Traduction Antoine Vitez

Dramaturgie

Jean-Marie Piemme

Décor Didier Payen

Costumes  Anna Van Bree

Maquillages

Jean-Pierre Finotto

Assistanat à la mise en scène  Pol Mareschal

Lumières et mise en scène 

Philippe Sireuil

Production

THÉÂTRE VARIA, FERME DU BUISSON DE MARNE-LA-VALLÉE, LES GÉMEAUX/SCEAUX, CONSEIL GÉNÉRAL DES HAUTS DE SEINE & COMÉDIE DE GENÈVE.

avec la participation du jeune  théâtre national







 
 

“ Quelles seront donc les particularités de votre mise en scène ?

En quoi se distinguera-t-elle de celles qui l'ont précédée

récemment ? Quels traits allez-vous souligner ? Que

cherchez-vous à raconter au travers de cette pièce ? Pourquoi

encore une fois La mouette ? ” Les questions me laissent pantois,

tétanisé presque, et à chaque fois, il me semble que je ne peux

que décevoir mon interlocuteur. Voilà huit semaines qu'ont

commencé les répétitions, et toujours cette même sensation - ô

combien dangereuse je le sais bien - d'une évidence qui me

refuse toute explication intelligible, docte, réfléchie. “Je me

débats encore dans un chaos de rêves et d'images, ne sachant

à quoi ni à qui cela peut servir” dit Treplev : souffrance et

morosité en moins, me voilà toujours au même stade que

lui. Et pourtant, cette pièce, il me semble bien la connaître,

d'avoir depuis longtemps vécu avec elle. La première fois

que j'en ai entendu parler, je devais avoir onze ou douze

ans ; ma soeur aînée rentrait toute bouleversée d'une

représentation à laquelle elle avait assisté en matinée

scolaire. Plus tard, très jeune homme, j'ai lu

La mouette ; puis relu. Sans doute est-ce la pièce

de tout le répertoire que j'ai le plus souvent

parcourue, tantôt suivant respectueusement

la chronologie des actes, tantôt au détour d'une scène piquée au

hasard des pages écornées.

Aujourd'hui, je mets en scène La mouette.

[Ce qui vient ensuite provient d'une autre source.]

-- ==== Sys2Proof/Machine/Batch.lean ====
section
/-!
DEFINITION. Batches of the matrix engine (R195 to R213, R218, R492): what the engine sees, executing an instruction of a
batch, retirement, cancellation, holdership.
-/
namespace Sys2Proof.Machine

/-! ### Tiles and accumulators (R202, R205) -/

/-- A tile view: element width in bits, logical rows, elements and bytes of a row, bytes from row to row. -/
structure View where
  w : Nat
  rows : Nat
  elems : Nat
  rb : Nat
  step : Nat := 192
  deriving DecidableEq, Repr

/-- R202. -/
def viewOf : Nat → View
  | 0 => { w := 4, rows := 64, elems := 384, rb := 192 }
  | 1 => { w := 6, rows := 64, elems := 192, rb := 144 }
  | 2 => { w := 8, rows := 64, elems := 192, rb := 192 }
  | 3 => { w := 16, rows := 64, elems := 96, rb := 192 }
  | 4 => { w := 32, rows := 32, elems := 96, rb := 384, step := 384 }
  | 5 => { w := 64, rows := 32, elems := 48, rb := 384, step := 384 }
  | _ => { w := 16, rows := 64, elems := 24, rb := 48 }

/-- R180: n elements of width w of a bit stream. -/
def unpackElems (w n x : Nat) : List Nat := (List.range n).map fun k => x / 2 ^ (w * k) % 2 ^ w
def packElems (w : Nat) (es : List Nat) : Nat := es.foldr (fun e a => e % 2 ^ w + 2 ^ w * a) 0

def tileBytes : Nat := 12288
def accBytes : Nat := 16384
/-- The logical rows of a tile, each as the number its bytes make. -/
def MState.tileRows (m : MState) (t : Nat) (v : View) : List Nat :=
  let bs := m.tiles.bulk (t * tileBytes) tileBytes
  (List.range v.rows).map fun i => leNat ((bs.drop (v.step * i)).take v.rb)
/-- Replace the logical rows of a tile; bytes outside the view stay, or become zero. -/
def MState.setTileRows (m : MState) (t : Nat) (v : View) (clear : Bool) (rows : List Nat) : MState :=
  let bs := m.tiles.bulk (t * tileBytes) tileBytes
  let new := rows.zipIdx.flatMap fun (x, i) =>
    let rest := (bs.drop (v.step * i + v.rb)).take (v.step - v.rb)
    leBytes v.rb x ++ (if clear then rest.map fun _ => 0#8 else rest)
  { m with tiles := m.tiles.store (t * tileBytes) new }

/-- R205: columns and element bytes of a shape tag. -/
def tagCols (tag : Nat) : Nat := if tag < 2 then 32 else 64
def tagBytes (tag : Nat) : Nat := if tag == 0 then 8 else 4
/-- The elements of an accumulator under a tag, row by row. -/
def MState.accRows (m : MState) (c tag : Nat) : List (List Nat) :=
  let n := tagCols tag
  let bs := m.accs.bulk (c * accBytes) (n * n * tagBytes tag)
  (List.range n).map fun i => numsOf (tagBytes tag) n (bs.drop (i * n * tagBytes tag))
def MState.setAccRows (m : MState) (c tag : Nat) (rows : List (List Nat)) : MState :=
  { m with accs := m.accs.store (c * accBytes) (rows.flatMap fun r => r.flatMap (leBytes (tagBytes tag))) }
/-- R226: an accumulator of zeros with a tag. -/
def MState.clearAcc (m : MState) (c tag : Nat) : MState :=
  { m with accs := m.accs.store (c * accBytes) (List.replicate accBytes 0#8), tags := m.tags.set c (some tag) }

/-! ### What the engine sees (R207) -/

/-- The matrix state after every executed instruction of the group's batches. -/
def Group.engState (g : Group) (c : Core) : MState :=
  ((g.batches.filterMap fun b => b.pend.m).getLast?).getD c.mstate
/-- Tags after every issued instruction of the group's batches (R205, R226, R233). -/
def opTags (tags : List (Option Nat)) (op : MOp) : List (Option Nat) :=
  match op.i with
  | .czero o => tags.set o.cd.toNat (some (xfLo o 2))
  | .cwr o => tags.set o.cd.toNat (some (crTag o))
  | _ => tags
def Group.issueTags (g : Group) (c : Core) : List (Option Nat) :=
  (g.batches.flatMap (·.todo)).foldl opTags (g.engState c).tags

/-- A vector register of a lane with pending writes laid over a value. -/
def overlay (ps : List (Nat × List (Option (Word × Word)))) (r L : Nat) (x : Word) : Word :=
  ps.foldl (fun a e => if e.1 == r then
    match e.2.getD L none with
    | some (v, m) => (a &&& ~~~m) ||| (v &&& m)
    | none => a else a) x
/-- The value that an instruction of a batch reads: what it captured at its issue with the writes of earlier instructions
that are pending (R207). -/
def Group.engV (g : Group) (op : MOp) (r L : Nat) : Word :=
  overlay (g.batches.flatMap (·.pend.vregs)) r L ((getK op.regs [] r).getD L 0#32)
/-- Scratchpad and memory with the pending stores of the group. -/
def Group.engScratch (g : Group) (m : Mem) : Mem :=
  (g.batches.flatMap (·.pend.scratch)).foldl (fun m e => m.store e.1 e.2) m
def Group.engMem (g : Group) (m : Mem) : Mem :=
  (g.batches.flatMap (·.pend.mem)).foldl (fun m e => m.store e.1 e.2) m

/-! ### Arithmetic (R214 to R216) -/

/-- R227 codes 0 to 9. -/
def mFmt : Nat → Fmt
  | 0 => fp64
  | 1 => fp32
  | 2 => fl19
  | 3 => fp16
  | 4 => bf16
  | n => fmtOf n
/-- R202: the view of a format code of R227. -/
def fmtView : Nat → Nat
  | 0 => 5
  | 1 => 4
  | 2 => 4
  | 3 => 3
  | 4 => 3
  | 5 => 2
  | 6 => 2
  | 7 => 1
  | 8 => 1
  | 9 => 0
  | 10 => 2
  | 11 => 2
  | _ => 0
/-- The step and the accumulator tag of a class (R214). -/
def MClass.step : MClass → Nat
  | .d => 8
  | .s32 => 8
  | .s19 => 8
  | _ => 48
def MClass.tag : MClass → Nat
  | .d => 0
  | .s32 => 1
  | .s19 => 1
  | .i8 => 3
  | .i4 => 3
  | _ => 2

/-- The exact sum of the products of a step, with the flags of R215's first rows. -/
def stepSum (as bs : List FVal) : Exact :=
  let ps := List.zipWith fMulV as bs
  let vs := ps.map (·.v)
  let pos := vs.any fun v => v.isInf && !v.neg?
  let neg := vs.any fun v => v.isInf && v.neg?
  let fl := ps.foldl (fun f p => f ||| p.fl) (if pos && neg then flNV else flNone)
  if vs.any (·.isNan) || (pos && neg) then exNan fl
  else if pos || neg then { v := .inf neg, fl }
  else
    let ts := vs.filterMap fun v => match v with
      | .fin n m e => some (n, m, e)
      | _ => none
    let lo := ts.foldl (fun (a : Int) t => if t.2.1 == 0 then a else min a t.2.2) 4096
    let x := ts.foldl (fun (a : Int) t => if t.2.1 == 0 then a else a + dyInt t.1 t.2.1 t.2.2 lo) 0
    { v := if x == 0 then .fin (ts.all fun t => t.1 && t.2.1 == 0) 0 0 else .fin (x < 0) x.natAbs lo, fl }

/-- acc_add of R215 on a code of the accumulator's format. -/
def accAdd (f : Fmt) (rm : Rm) (acc : Nat) (s : Exact) : Rounded :=
  if s.v.isNan then { bits := f.canon, fl := s.fl }
  else
    let a := f.decode acc
    if a.isNan then { bits := f.canon, fl := s.fl }
    else
      let e := fAddV a s.v rm
      let r := fpRoundV f e.v rm
      { r with fl := r.fl ||| e.fl ||| s.fl }

/-- Cut a list into runs of n, k of them. -/
def chunkList {α : Type} (n : Nat) : Nat → List α → List (List α)
  | 0, _ => []
  | k + 1, xs => xs.take n :: chunkList n k (xs.drop n)

/-- One element of a floating accumulation: the steps in ascending K. -/
def accElem (f : Fmt) (rm : Rm) (c : Nat) (as bs : List (List FVal)) : Rounded :=
  (as.zip bs).foldl (fun acc (x, y) =>
    let r := accAdd f rm acc.bits (stepSum x y)
    { r with fl := r.fl ||| acc.fl }) { bits := c, fl := flNone }

/-- R215 over a shape: rows of A, columns of B, each cut into steps. -/
def floatAcc (tag : Nat) (rm : Rm) (a b : List (List (List FVal))) (c : List (List Nat)) : List (List Rounded) :=
  let f := if tag == 0 then fp64 else fp32
  List.zipWith (fun ra rc => List.zipWith (fun cb x => accElem f rm x ra cb) b rc) a c

/-- R216. -/
def intAcc (a b : List (List Int)) (c : List (List Nat)) : List (List Rounded) :=
  List.zipWith (fun ra rc => List.zipWith (fun cb x =>
    let t := readInt x 32 true + (List.zipWith (· * ·) ra cb).foldl (· + ·) 0
    let y := satInt t 32 true
    ({ bits := wrapNat y 32, fl := if y == t then flNone else flSV } : Rounded)) b rc) a c

/-- Write the results of an accumulation, with the flags they raise. -/
def MState.putAcc (m : MState) (c tag : Nat) (rs : List (List Rounded)) : MState × Flags :=
  (m.setAccRows c tag (rs.map fun r => r.map (·.bits)), rs.foldl (fun f r => r.foldl (fun f x => f ||| x.fl) f) flNone)

/-- The values of a tile in a plain format, by row, in steps. -/
def MState.values (m : MState) (t code step : Nat) : List (List (List FVal)) :=
  let v := viewOf (fmtView code)
  (m.tileRows t v).map fun x =>
    chunkList step (v.elems / step) ((unpackElems v.w v.elems x).map (mFmt code).decodeFlush)
/-- The values of a K48 tile by row, in blocks, with the scale of each block (R182, R228). -/
def MState.k48 (m : MState) (t code : Nat) (scale : Nat → Nat → Nat) : List (List (List FVal)) :=
  let v := viewOf (fmtView code)
  (m.tileRows t v).zipIdx.map fun (x, i) =>
    (chunkList 48 (v.elems / 48) (unpackElems v.w v.elems x)).zipIdx.map fun (es, j) =>
      es.map fun e => k48Value (fmtOf code) e (scale i j)
/-- The values of a CB16 tile by row, in blocks (R185, R229). -/
def MState.cb16 (m : MState) (t : Nat) (scale : Nat → Nat → Nat) : List (List (List FVal)) :=
  let book := (numsOf 4 256 (m.book.bulk 0 1024)).map (BitVec.ofNat 32)
  (m.tileRows t (viewOf 6)).zipIdx.map fun (x, n) =>
    (chunkList 6 4 (unpackElems 16 24 x)).zipIdx.map fun (es, j) => es.flatMap fun e => cb16Decode book e (scale n j)

/-! ### Executing one instruction of a batch -/

/-- What an instruction's execution adds to its batch. -/
structure Eff where
  m : MState
  vregs : List (Nat × List (Option (Word × Word))) := []
  mem : List (Nat × List Byte) := []
  scratch : List (Nat × List Byte) := []
  fl : Flags := flNone

/-- Scale byte b of a run from register r in a lane (R221). -/
def Group.scaleByte (g : Group) (op : MOp) (o : Opnd) (b L : Nat) : Nat :=
  match o with
  | .v r => (g.engV op (r.toNat + b / 4) L).toNat / 2 ^ (8 * (b % 4)) % 256
  | _ => 0

/-- R223: smooth one logical row. -/
def smoothRow (f : Fmt) (v : View) (ent : List FVal) (x : Nat) : Nat × Flags :=
  let rs := List.zipWith (fun e y =>
    let p := fMulV (f.decodeFlush e) y
    let r := fpRoundV f p.v .rne
    ({ r with fl := r.fl ||| p.fl } : Rounded)) (unpackElems v.w v.elems x) ent
  (packElems v.w (rs.map (·.bits)), rs.foldl (fun a r => a ||| r.fl) flNone)

/-- Binary32 values in scratchpad. -/
def words32 (m : Mem) (o n : Nat) : List FVal := (numsOf 4 n (m.bulk o (4 * n))).map fp32.decode

/-- The transpose that the column port makes (R204): columns as rows. -/
def transposeElems (v : View) (cols : List Nat) : List Nat :=
  let cs := cols.map (unpackElems v.w v.rows)
  (List.range v.rows).map fun i => packElems v.w (cs.map fun c => c.getD i 0)
def columnsOf (v : View) (rows : List Nat) : List Nat :=
  let rs := rows.map (unpackElems v.w v.elems)
  (List.range v.elems).map fun k => packElems v.w (rs.map fun r => r.getD k 0)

La phrase est limpide, mais je bute sans cesse pour poursuivre, comme si le simple énoncé du titre de cette pièce maintes fois mise en scène - et par les plus grands - maintes fois commentée, disséquée, m'empêchait d'articuler tout point de vue, de rédiger toute note d'intention, toute ébauche de projet dramaturgique, intimidé que je suis dans l'approche de ce texte matrice du théâtre européen du vingtième siècle et de l'écriture contemporaine. “Il faut des formes nouvelles. Des formes nouvelles, oui, et s'il n'y en a pas, mieux vaut rien du tout” dit Treplev. Quinze années plus tôt, j'aurais suivi aveuglément cette ligne de conduite, persuadé que j'étais de la “mission” que je m'étais dévolue et sans doute alors aurais-je pu avoir le “discours sur” tant réclamé. Mais voilà, le temps a passé et à cette exigence pubère qui s'est effacée, d'autres se sont ajoutées, plus souterraines, plus essentielles sans doute, mais qui résistent à la publication. J'emprunterai donc à Tchekhov lui-même : “Il faut rendre les souffrances comme elles s'expriment dans la vie, c'est-à-dire non avec des gestes, des mains et des pieds, mais avec une simple intonation, un regard. Pas de gestes, mais de la grâce.” écrit-il à Olga Knipper. Pas de gestes, mais de la grâce. “Allez-vous débrouiller avec ça !”  me dit péremptoirement Medvedenko l'instituteur. Pas de gestes, mais de la grâce: la formule est belle, c'est vrai, mais qu'en faire dans l'espace concret du plateau ? “Dans une pièce, il doit y avoir forcément de l'amour”, me souffle Nina. Et Dorn, le docteur qui pérore : “Seul est beau ce qui est sérieux.” “Tout ça, c'est des sottises.” affirme Macha. Bref, je mets en scène La mouette. “Et voilà tout” ricane Sorine.